Всю зиму Стрельцовы перебивались на рисовой каше с вареньем, благо, его в подвале было вдосталь: земляничное, вишнёвое, малиновое, персиковое, на любой вкус; больше всего было Вериного любимого - из мирабели: прозрачное, бледно-янтарного цвета, с лёгкой кислинкой, ягодка к ягодке! Чтобы варенье удалось, полагалось каждую ягодку накалывать, что Вера собственноручно, вооружившись шляпной булавкой, и проделывала каждое лето.

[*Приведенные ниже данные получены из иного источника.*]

-- ==== Sys2Proof/Machine/Lifecycle.lean ====
section
/-! DEFINITION. spec/45_lifecycle.md: INITIALIZE (R109) and DEINITIALIZE (R110). -/

namespace Sys2Proof.Machine

/-- INITIALIZE with an admitted display type (R109): PlatInit, STB, CLK, DIO's direction and level in that order, then
`dtype`, `shadow` and `life`. -/
def bringUp (d : DisplayType) (s : State) : State :=
  let s := act .platInit s
  let s := act (.stb true) s
  let s := act (.clk true) s
  let s := act (.dioDir .output) s
  let s := act (.dioDrive true) s
  returnOk none { s with dtype := d, shadow := Vector.replicate 16 0x00, life := .ready }

/-- INITIALIZE (R109): admitted in every `life` state; a display type other than 0 or 1 is `BadType`. -/
def execInit (t : Byte) (s : State) : Host.Outcome State Fault Refusal :=
  match displayType t with
  | some d => .next (bringUp d s)
  | none => .next (refuse .badType s)

/-- DEINITIALIZE on a READY handle (R110): the pins take INERT (no pin event of their own, assumption 23), then
PlatDeinit. -/
def release (s : State) : State :=
  let s := { s with pins := Config.inert }
  let s := act .platDeinit s
  returnOk none { s with life := .deinit }

/-- DEINITIALIZE (R110). -/
def execDeinit (s : State) : Host.Outcome State Fault Refusal := whenReady s (.next (release s))

end Sys2Proof.Machine
end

Пришла беда - отворяй ворота!
Спустя полгода - шесть нескончаемых месяцев, в течение которых они, сбившись с ног и дрожа от страха, бегали туда-сюда по высоким каменным ступенькам в подвал и обратно, и Вера поле каждого уличного побоища благодарила судьбу, что пронесло и они остались в живых, - их уплотнили. А на что же ещё они могли надеяться? Не годится, чтобы такой огромный дом занимала одна семья. Непорядок! Стрельцовым оставили гостиную и ещё одну комнату поменьше. Всё лучше, чем ничего; а ведь могло быть того хуже: выкинули бы, не церемонясь, как паршивых котят на улицу. По миру не пустили - и на том спасибо! Парадную заколотили намертво; дом деревянной перегородкой поделили надвое. Левое крыло заселили переселенцами из Малороссии, умудрившись набить в несколько комнат аж четыре семьи, а в правое крыло въехала Шура Сычова с детьми Васей и Таней и дворник Хамза Аюпов.
Была в семье Стрельцовых фамильная драгоценность - старинная золотая диадема. Раритетная броская вещица - изящной работы обруч, густо усыпанный бриллиантами и сапфирами, по семейному преданию, вкупе с браслетом и брошью составляли свадебный подарок Александра I дочери своего любимчика - офицера лейб-гвардии Семёновского полка, героя кампании 1805 года, когда верная союзническому долгу русская армия двинулась в поход против войска Наполеона. Браслет и брошь - увы, как водится - за более чем вековую историю успели затеряться, а диадема, переходя из рук в руки, наконец, досталась Вере.
Вера диадему не носила - не в её стиле было напяливать что-либо подобное себе на голову. Она пробовала приспособить её вместо колье на шею, но изящные изгибы обруча с целым созвездием мелких камешков жёстко упирались в подбородок, переворачивала - они больно царапали грудь.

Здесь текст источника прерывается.